◆ Your instructions:
Copy out exactly the lines from the start of the data to the line containing "(by decide) h)". Include both.

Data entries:
- - -

/-- A stall keeps the records of the batch (R146). -/
theorem expireAccept_charged (h : s.settle.Charged) : s.expireAccept.settle.Charged := by
  unfold State.expireAccept
  dsimp only
  split <;> exact h

theorem evaluateGroups_charged (gs : List Nat) (h : s.settle.Charged) :
    (gs.foldl State.evaluateGroup s).settle.Charged := by
  induction gs generalizing s with
  | nil => exact h
  | cons g gs ih => exact ih ((evaluateGroup_sampled s g).frame.charged (by decide) h)

theorem expireSample_charged (h : s.settle.Charged) : s.expireSample.settle.Charged := by
  unfold State.expireSample
  split
  · exact (notifyAll_frame (State.restartSample _) _ _).charged (by decide) (evaluateGroups_charged _ h)
  · exact h

theorem expire_charged (h : s.settle.Charged) (id : TimerId) : (s.expire id).settle.Charged := by
  cases id with
  | supervision i => exact expireClear_charged (expireProceed_charged h i) i
  | guard g => exact expireGuard_charged h g
  | clearing k => exact expireClearing_charged h k
  | probe g => exact expireProbe_charged h g
  | gap l => exact expireGap_charged h l
  | accept => exact expireAccept_charged h
  | sample => exact expireSample_charged h

theorem expireAll_charged (ids : List TimerId) (h : s.settle.Charged) : (s.expireAll ids).settle.Charged := by
  induction ids generalizing s with
  | nil => exact h
  | cons id ids ih => exact ih (expire_charged h id)

/-- Expiries taken in any order keep the equation. -/
theorem ExpiriesTaken.charged {ids : List TimerId} (ht : ExpiriesTaken ids s t) (h : s.settle.Charged) :
    t.settle.Charged := by
  obtain ⟨d, rfl⟩ := ht
  rw [← expireAll_eq_ran]
  exact expireAll_charged (s := { s with draws := d }) ids h

theorem wholeSecond_settle (s : State) (now : ExTime) : (s.wholeSecond now).settle = s.settle := by
  unfold State.wholeSecond
  split
  · exact notifyAll_frame (s.withTariffs _) _ _ .settle (by decide)
  · rfl

theorem advance_charged (h : s.settle.Charged) : s.advance.settle.Charged := by
  unfold State.advance
  extract_lets s1
  split
  · obtain ⟨_, _, v, -, hv, -, he⟩ := secondEvent_stands s1
    rw [he, wholeSecond_settle]
    exact hv.charged h
  · exact h

/-- The tick takes the expiries that stand, and then its own (R157, R158). -/
theorem tick_charged (h : s.settle.Charged) : s.settleExpiries.advance.settle.Charged := by
  obtain ⟨_, -, ht, -⟩ := settleExpiries_taken s
  exact advance_charged (ht.charged h)

/-! ### Ports (R162, R165, R169) -/

theorem portError_settle (s : State) (port : Port) (e : PortErr) : (s.portError port e).settle = s.settle := by
  unfold State.portError
  cases port <;> (dsimp only; split <;> rfl)

theorem arrive_settle (s : State) (port : Port) (f : Frame) : (s.arrive port f).settle = s.settle := by
  unfold State.arrive
  dsimp only
  split
  · exact portError_settle s port .overrun
  · split
    · exact portError_settle s port _
    · cases port <;> rfl

/-! ### Requests -/

theorem enterService_settle (s : State) : (enterService s).state.settle = s.settle := by
  unfold enterService; split <;> rfl

theorem setExchangeTime_settle (day cs : Nat) (s : State) : (setExchangeTime day cs s).state.settle = s.settle := by
  unfold setExchangeTime; split <;> rfl

theorem setGlobalParameters_settle (g : GlobalParams) (s : State) :
    (setGlobalParameters g s).state.settle = s.settle := by
  unfold setGlobalParameters
  split
  · dsimp only [Answer.ok]
    split
    · rfl
    · exact compareBoth_frame (s.withMgmt { s.mgmt with params := g }) _ .settle (by decide)
  · rfl

theorem loadDestination_settle (r : LoadDestReq) (s : State) : (loadDestination r s).state.settle = s.settle := by
  unfold loadDestination
  split
  · rfl
  · split <;> rfl

theorem deleteDestination_settle (d : DigitString) (s : State) : (deleteDestination d s).state.settle = s.settle := by
  unfold deleteDestination; split <;> rfl

theorem loadRouteList_settle (r : LoadListReq) (s : State) : (loadRouteList r s).state.settle = s.settle := by
  unfold loadRouteList; split <;> rfl

theorem restartGap_settle (l : Nat) (s : State) : (restartGap l s).state.settle = s.settle := by
  unfold restartGap
  split
  · rfl
  · split <;> rfl

theorem loadThresholdSet_settle (n : Nat) (x : ThresholdSet) (s : State) :
    (loadThresholdSet n x s).state.settle = s.settle := by
  unfold loadThresholdSet; split <;> rfl

theorem loadTrunkGroup_settle (r : LoadGroupReq) (s : State) : (loadTrunkGroup r s).state.settle = s.settle := by
  unfold loadTrunkGroup
  split
  · rfl
  · split
    · rfl
    · split
      · rfl
      · split
        · rfl
        · split <;> rfl

theorem removeTrunkGroup_settle (id : Nat) (s : State) : (removeTrunkGroup id s).state.settle = s.settle := by
  unfold removeTrunkGroup
  split
  · rfl
  · split <;> rfl

theorem changeAdmin_settle (s : State) (id : Nat) (a : AdminState) : (s.changeAdmin id a).settle = s.settle := by
  unfold State.changeAdmin
  split
  · exact drainCheck_frame (s.updGroup id _) _ _ .settle (by decide)
  · rfl

theorem setGroupState_settle (id adminByte : Nat) (s : State) :
    (setGroupState id adminByte s).state.settle = s.settle := by
  unfold setGroupState
  split
  · rfl
  · rfl
  · rfl
  · dsimp only [Answer.ok]
    split
    · rfl
    · exact changeAdmin_settle s id _

theorem localBlock_settle (c : Nat) (b : Bool) (s : State) : (localBlock c b s).state.settle = s.settle := by
  unfold localBlock
  split
  · rfl
  · split
    · rfl
    · exact recast_frame s c _ .settle (by decide)

theorem declareCarrier_settle (id : Nat) (body : Option Tariff) (s : State) :
    (declareCarrier id body s).state.settle = s.settle := by
  unfold declareCarrier
  split
  · split <;> rfl
  · rfl

theorem removeCarrier_settle (id : Nat) (s : State) : (removeCarrier id s).state.settle = s.settle := by
  unfold removeCarrier
  split
  · rfl
  · split
    · rfl
    · split <;> rfl

theorem loadTariff_settle (r : LoadTariffReq) (s : State) : (loadTariff r s).state.settle = s.settle := by
  unfold loadTariff
  split
  · split <;> rfl
  · rfl

theorem pinCarrier_settle (id : Nat) (s : State) : (pinCarrier id s).state.settle = s.settle := by
  unfold pinCarrier
  split
  · rfl
  · split <;> rfl

theorem unpinCarrier_settle (id : Nat) (s : State) : (unpinCarrier id s).state.settle = s.settle := by
  unfold unpinCarrier
  split
  · rfl
  · split <;> rfl

theorem latchCounters_settle (kindByte id : Nat) (s : State) :
    (latchCounters kindByte id s).state.settle = s.settle := by
  unfold latchCounters
  split
  · rfl
  · split
    · rfl
    · split <;> rfl

/-- A Restart empties the queue (R151, R180). -/
theorem restartRequest_charged (h : s.settle.Charged) (force : Bool) :
    (restartRequest force s).state.settle.Charged := by
  unfold restartRequest
  split
  · exact h
  · refine (notifyAll_frame s.cleared s.time.now s.circ.restartNotices).charged (by decide) ?_
    exact fun r hr => absurd hr List.not_mem_nil

/-! ### Taking a message -/

theorem takeHead_charged (h : s.settle.Charged) (port : Port) (p : Frame → Bool) {act : Frame → State → State}
    (hact : ∀ f u, u.settle.Charged → (act f u).settle.Charged) : (takeHead port p act s).settle.Charged := by
  unfold takeHead
  split
  · exact h
  · split
    · refine hact _ _ ?_
      rwa [State.withPort_settle]
    · exact h

theorem takeRequest_charged (h : s.settle.Charged) (code : Nat) {act : List Byte → State → Answer}
    (hact : ∀ p u, u.settle.Charged → (act p u).state.settle.Charged) : (takeRequest code act s).settle.Charged := by
  refine takeHead_charged h _ _ fun f u hu => ?_
  change (Answer.state _).settle.Charged
  split
  · exact hact _ _ hu
  · exact hu

/-- A request that leaves the Settlement Queue alone. -/
theorem takeRequest_settle (h : s.settle.Charged) (code : Nat) {act : List Byte → State → Answer}
    (hact : ∀ p u, (act p u).state.settle = u.settle) : (takeRequest code act s).settle.Charged :=
  takeRequest_charged h code fun p u hu => (hact p u).symm ▸ hu

/-- A request that reads. -/
theorem readRequest_settle (h : s.settle.Charged) (code : Nat) {act : List Byte → State → Answer}
    (hact : ∀ p u, (act p u).state = u) : (takeRequest code act s).settle.Charged :=
  takeRequest_settle h code fun p u => by rw [hact p u]

theorem onCircuit_charged (h : s.settle.Charged) {act : Nat → Circuit → State → State} (f : Frame)
    (hact : ∀ k c, (act k c s).settle.Charged) : (onCircuit act f s).settle.Charged := by
  unfold onCircuit
  split
  · exact h
  · exact hact _ _
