/-- A call ends: its circuit has been let go (`u`), its probe ends in Proceeding (R9), its seizure is disposed of, its context
is freed or cleared (`v`), and the look of R143 comes last (log entry 11). -/
theorem callEnds_exportLaw {parts : List Part} (h : s.ExportLaw) (hc : s.context i = some c) (hf : OnlyChanges parts s u)
    (hparts : ∀ p ∈ [Part.ctx, .settle, .mgmt], p ∉ parts) {g : Nat} {now : ExTime}
    (hv : OnlyChanges [.ctx, .bwdOut] ((if c.phase = .proceeding then u.endProbe i g else u).dispose now i) v) :
    (v.exportIf c.rated).ExportLaw := by
  generalize ht : (if c.phase = .proceeding then u.endProbe i g else u) = t at hv
  have hu : u.ExportLaw := hf.exportLaw h (hparts _ (by decide)) (hparts _ (by decide))
  have same : SameButProbe i c u := SameButProbe.of_frame ⟨c.probe, hc⟩ hf (hparts _ (by decide))
  obtain ⟨htl, b, hb⟩ : t.ExportLaw ∧ SameButProbe i c t := by
    rw [← ht]
    split
    · exact ⟨(endProbe_frame u i g).exportLaw hu, same.endProbe g⟩
    · exact ⟨hu, same⟩
  have es : v.settle = (t.dispose now i).settle := hv .settle (by decide)
  have em : v.mgmt = t.mgmt := (hv .mgmt (by decide)).trans (dispose_frame t now i .mgmt (by decide))
  refine exportIf_exportLaw ?_ ?_
  · rw [es]; exact dispose_lawUpTo htl hb now
  · rw [em]; exact htl.2

theorem originEnds_exportLaw (h : s.ExportLaw) (hc : s.context i = some c) (g k cause : Nat) :
    (s.originEnds i g k cause c).ExportLaw := by
  have letsGo : OnlyChanges [.circ, .fwdOut, .bwdOut] s
      (((s.emitBwd (.releaseConfirm c.callRef)).emitFwd (.release k cause)).enterReleasing k) :=
    ((emitBwd_frame s _).mono (by decide)).trans (((emitFwd_frame _ _).mono (by decide)).trans
      ((enterReleasing_frame _ k).mono (by decide)))
  exact callEnds_exportLaw h hc letsGo (by decide) (free_frame _ _ i)

theorem farEnds_exportLaw (h : s.ExportLaw) (hc : s.context i = some c) (g k cause : Nat) :
    (s.farEnds i g k cause c).ExportLaw := by
  let s1 := (s.emitFwd (.releaseConfirm k)).enterGuard s.time.now k
  let s2 := if c.phase = .proceeding ∧ cause = Cause.circuitFailure.value then s1.healthFailure s.time.now g else s1
  have letsGo : OnlyChanges [.circ, .fwdOut, .bwdOut] s s2 := by
    have guarded : OnlyChanges [.circ, .fwdOut, .bwdOut] s s1 :=
      ((emitFwd_frame s _).mono (by decide)).trans ((enterGuard_frame _ _ k).mono (by decide))
    dsimp only [s2]
    split
    · exact guarded.trans ((healthFailure_frame s1 _ g).mono (by decide))
    · exact guarded
  have e : s.farLetsGo i g k cause c = if c.phase = .proceeding then s2.endProbe i g else s2 := by
    by_cases hp : c.phase = .proceeding <;> simp only [State.farLetsGo, s2, s1, hp, true_and, false_and, if_true, if_false]
  rw [farEnds_eq, e]
  exact callEnds_exportLaw h hc letsGo (by decide)
    (((emitBwd_frame _ _).mono (by decide)).trans ((startClearing_frame _ i).mono (by decide)))
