-- ==== Sys2Proof/Syntax.lean ====
section
/-! DEFINITION. The instructions and events of the opcode table as data: one constructor of `Instr` for each row.
The first 167 rows are instruction words (R70 to R85), then comes the row of a word that is none; the others are the part's events, which have no encoding: they
stand for what the table calls a step of the machine that no word starts. -/

namespace Sys2Proof

/-- A register c0 to c63 (R55). -/
abbrev Reg := BitVec 6
/-- A vector register v0 to v31 (R64). -/
abbrev VReg := BitVec 5
/-- A mask register m0 to m7 (R64). -/
abbrev MReg := BitVec 3
/-- A stream register, counted from c48 (R197). -/
abbrev SReg := BitVec 3

/-- The width code of SEXT and ZEXT (R389). -/
inductive ExtCode where
  | b | h | w
  deriving DecidableEq, Repr

/-- The conditions of CMP, CMPI, BC and VCMP (R74). -/
inductive Cond where
  | eq | ne | lt | ge | ltu | geu | gt | le | gtu | leu
  deriving DecidableEq, Repr

/-- The selector of CGET (R348). -/
inductive CapField where
  | addr | base | top | perms | tag | gran
  deriving DecidableEq, Repr

/-- The w field of LD (R72). -/
inductive LdWidth where
  | b | h | w | d | q | bu | hu | wu
  deriving DecidableEq, Repr

/-- The w field of ST (R72). -/
inductive StWidth where
  | b | h | w | d | q
  deriving DecidableEq, Repr

/-- Vector element widths of 8, 16, 32 and 64 bits (R65). -/
inductive ElemWidth where
  | e8 | e16 | e32 | e64
  deriving DecidableEq, Repr

/-- The widths of VGATH and VSCAT (R65). -/
inductive WideElem where
  | e32 | e64
  deriving DecidableEq, Repr

/-- The order suffixes (R168). -/
inductive Order where
  | rlx | acq | rel | ar | sc
  deriving DecidableEq, Repr

/-- The operation of AMO (R331). -/
inductive AmoOp where
  | add | and | or | xor | min | max | minu | maxu | swap
  deriving DecidableEq, Repr

/-- The scalar floating-point formats (R75). -/
inductive FpFmt where
  | fp32 | fp64
  deriving DecidableEq, Repr

/-- The vector floating-point formats (R65). -/
inductive VfFmt where
  | bf16 | fp32 | fp64
  deriving DecidableEq, Repr

/-- The floating-point comparisons (R75). -/
inductive FcmpOp where
  | eq | lt | le | un
  deriving DecidableEq, Repr

/-- The conversion codes of FCVT (R358); F is the format named by the format field. -/
inductive FcvtCode where
  | fOfOther | fOfI64 | fOfN64 | fOfI32 | fOfN32 | i64OfF | n64OfF | i32OfF | n32OfF | i64tOfF | i32tOfF | bf16OfF | fOfBf16 | e4m3OfF | fOfE4m3
  deriving DecidableEq, Repr

/-- The conversion codes of VCVT (R405). -/
inductive VcvtCode where
  | f32OfBf16 | bf16OfF32 | f64OfF32 | f32OfF64 | e4m3OfF32 | f32OfE4m3 | e4m3OfBf16 | bf16OfE4m3 | f32OfI32 | f32OfN32 | i32OfF32 | n32OfF32 | i32tOfF32 | f64OfI64 | i64OfF64 | i64tOfF64 | i32OfI8 | i32OfI16 | i8OfI32 | i16OfI32
  deriving DecidableEq, Repr

/-- The operation of VRED (R77). -/
inductive RedOp where
  | add | min | max | minu | maxu | and | or | xor
  deriving DecidableEq, Repr

/-- The operation of MOP (R77). -/
inductive MaskOp where
  | and | or | xor | andn
  deriving DecidableEq, Repr

/-- The condition of BM (R78). -/
inductive MaskCond where
  | none | any | all | nall
  deriving DecidableEq, Repr

/-- The selector of SWMR (R194). -/
inductive SwmrSel where
  | status | dlo | fault
  deriving DecidableEq, Repr

/-- The accumulator kinds (R254). -/
inductive AccKind where
  | f32 | i32 | f32s | f64
  deriving DecidableEq, Repr

/-- The system registers (R67). -/
inductive SysReg where
  | status | cause | epc | tval | tvec | deadmask | fpc | ltmo | btmo | ctxid | coord | epoch | time | deferr | twin | scpbase | caplist | rttw
  deriving DecidableEq, Repr

/-- The allocation policies of HINT.CACHE (R146). -/
inductive CachePol where
  | nal1 | nal2 | stream | keep
  deriving DecidableEq, Repr

/-- One word of a message payload (R42): a data word, or a capability word with the tag it keeps. -/
inductive PWord where
  | data (v : Word)
  | cap (v : Cap) (tag : Bool)
  deriving DecidableEq, Repr

/-- The answer of another agent (a core, a peer or the host) to a request (R102, R319). -/
inductive RemoteResp where
  | ok (data : List Byte) (tag : Bool)
  | error
  | poison
  /-- refused for good, with a cause of R127 -/
  | refused (cause : Nat)
  /-- refused for now: the sender retries (R29, R315) -/
  | retry
  deriving DecidableEq, Repr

- - -

◆ Completed exercise:
/-- A stall keeps the records of the batch (R146). -/
theorem expireAccept_charged (h : s.settle.Charged) : s.expireAccept.settle.Charged := by
  unfold State.expireAccept
  dsimp only
  split <;> exact h

theorem evaluateGroups_charged (gs : List Nat) (h : s.settle.Charged) :
    (gs.foldl State.evaluateGroup s).settle.Charged := by
  induction gs generalizing s with
  | nil => exact h
  | cons g gs ih => exact ih ((evaluateGroup_sampled s g).frame.charged (by decide) h)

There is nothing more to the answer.